R2 – R3. Going up along the chimney . Then after the ledge the route goes to the right to a narrow couloir, in the upper part of which there is a plug. The chimney comes to the ridge where it is possible to organize a station on the fut.

R3 – R4. You should go along the ridge, for about 100 m . In the middle of the strip there is a steep rocky wall that can be rounded to the left.

R4 – R5. Not very difficult rocky wall – about 20 m high.

R5 – R6. 100 -150 m of destroyed rocks, leading to the top. The climb takes place along the Eastern part of the ridge.

The descent along the route of 3A grade of difficulty.

 

Peak Ordzhonikidze ( 4410 m ), the route along the Northern wall, grade of difficulty – 4B.

Having descented from the pass Ordzhonikidze in the direction of the Left Talgar, go to the middle part of the Northern wall.
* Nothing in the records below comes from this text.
theorem doDigest_canon {b : Blk} (hC : Canon b) :
    Canon (doDigest b) := by
  unfold doDigest; try lift_lets -merge
  repeat' first
    | with_reducible assumption
    | (intro y; apply canon_cut (x := y); subst y; rotate_left; clear_value y)
    | (intro y; first | apply canon_cutP (x := y) | apply canon_cutB1 (x := y) | apply canon_cutBN (x := y) | apply canon_cutBX (x := y) | apply canon_cutBS (x := y) | apply canon_cutBW (x := y)); (subst y; rotate_left; clear_value y)
    | (intro y; clear_value y)
    | intro y
    | with_reducible apply spend_canon
    | with_reducible apply ticketed_canon
    | with_reducible apply verified_canon
    | with_reducible apply setRed_canon
    | (with_reducible apply Canon.regs; with_reducible assumption)
    | (with_reducible apply Canon.mem; with_reducible assumption)
    | (with_reducible apply Canon.regs)
    | (with_reducible apply Canon.mem)
    | (apply canon_fst; with_reducible assumption)
    | (apply canon_snd; with_reducible assumption)
    | with_reducible apply canon_ite
    | split
    | dsimp only
    | with_reducible apply canon_mk

theorem compareDigest_canon {b : Blk} (hC : Canon b) (t : Nat) (peer : Nat) :
    Canon (compareDigest t peer b) := by
  unfold compareDigest; try lift_lets -merge
  repeat' first
    | with_reducible assumption
    | (intro y; apply canon_cut (x := y); subst y; rotate_left; clear_value y)
    | (intro y; first | apply canon_cutP (x := y) | apply canon_cutB1 (x := y) | apply canon_cutBN (x := y) | apply canon_cutBX (x := y) | apply canon_cutBS (x := y) | apply canon_cutBW (x := y)); (subst y; rotate_left; clear_value y)
    | (intro y; clear_value y)
    | intro y
    | with_reducible apply wr64_canon
    | with_reducible apply verified_canon
    | with_reducible apply incWrap_canon
    | with_reducible apply unsync_canon
    | with_reducible apply raise_canon
    | with_reducible apply incSat_canon
    | with_reducible apply setRed_canon
    | (with_reducible apply Canon.regs; with_reducible assumption)
    | (with_reducible apply Canon.mem; with_reducible assumption)
    | (with_reducible apply Canon.regs)
    | (with_reducible apply Canon.mem)
    | (apply canon_fst; with_reducible assumption)
    | (apply canon_snd; with_reducible assumption)
    | with_reducible apply canon_ite
    | split
    | dsimp only
    | with_reducible apply canon_mk

end Sys2Proof.Machine
end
All the wall has a series of counterforts, looking like rocky islands.

The route goes along the ice all along the wall, at the beginning along a very wide and then becoming narrower couloir. It is desirable to climb along this route in early morning hours and in frosty weather. The route is rather steep, it doesn't gather a lot of snow, so it is suitable for winter ascents.

R0 – R3 Snow-ice climbs, with variable steep from 20 to 40 degrees. You should move to the left side of the bergschrund.

R3 – R4 Round the bergschrund along the narrowest its part, about 10- 15 m depending the season.

R4 – R5 200 m in the direction of the rocky outcrop, upwards and to the right.

R5 – R6 You should go in the direction of the middle part of the ice mouth.

R6 – R7 The steepest part of the wall lies via the narrowest its strip. In the middle of the strip you can find wandering ice up to 90 degrees steep.

R7 – R8 Way out from the mouth to a more slightly-sloping ice slope, to the left side of the crater.

R8 – R9 Way out to the ridge.

R9 – R10 Ice ridge just up to the top.

The descent along the North – Western ridge to the pass Ordzhonikidze , along the route of 3A grade of difficulties.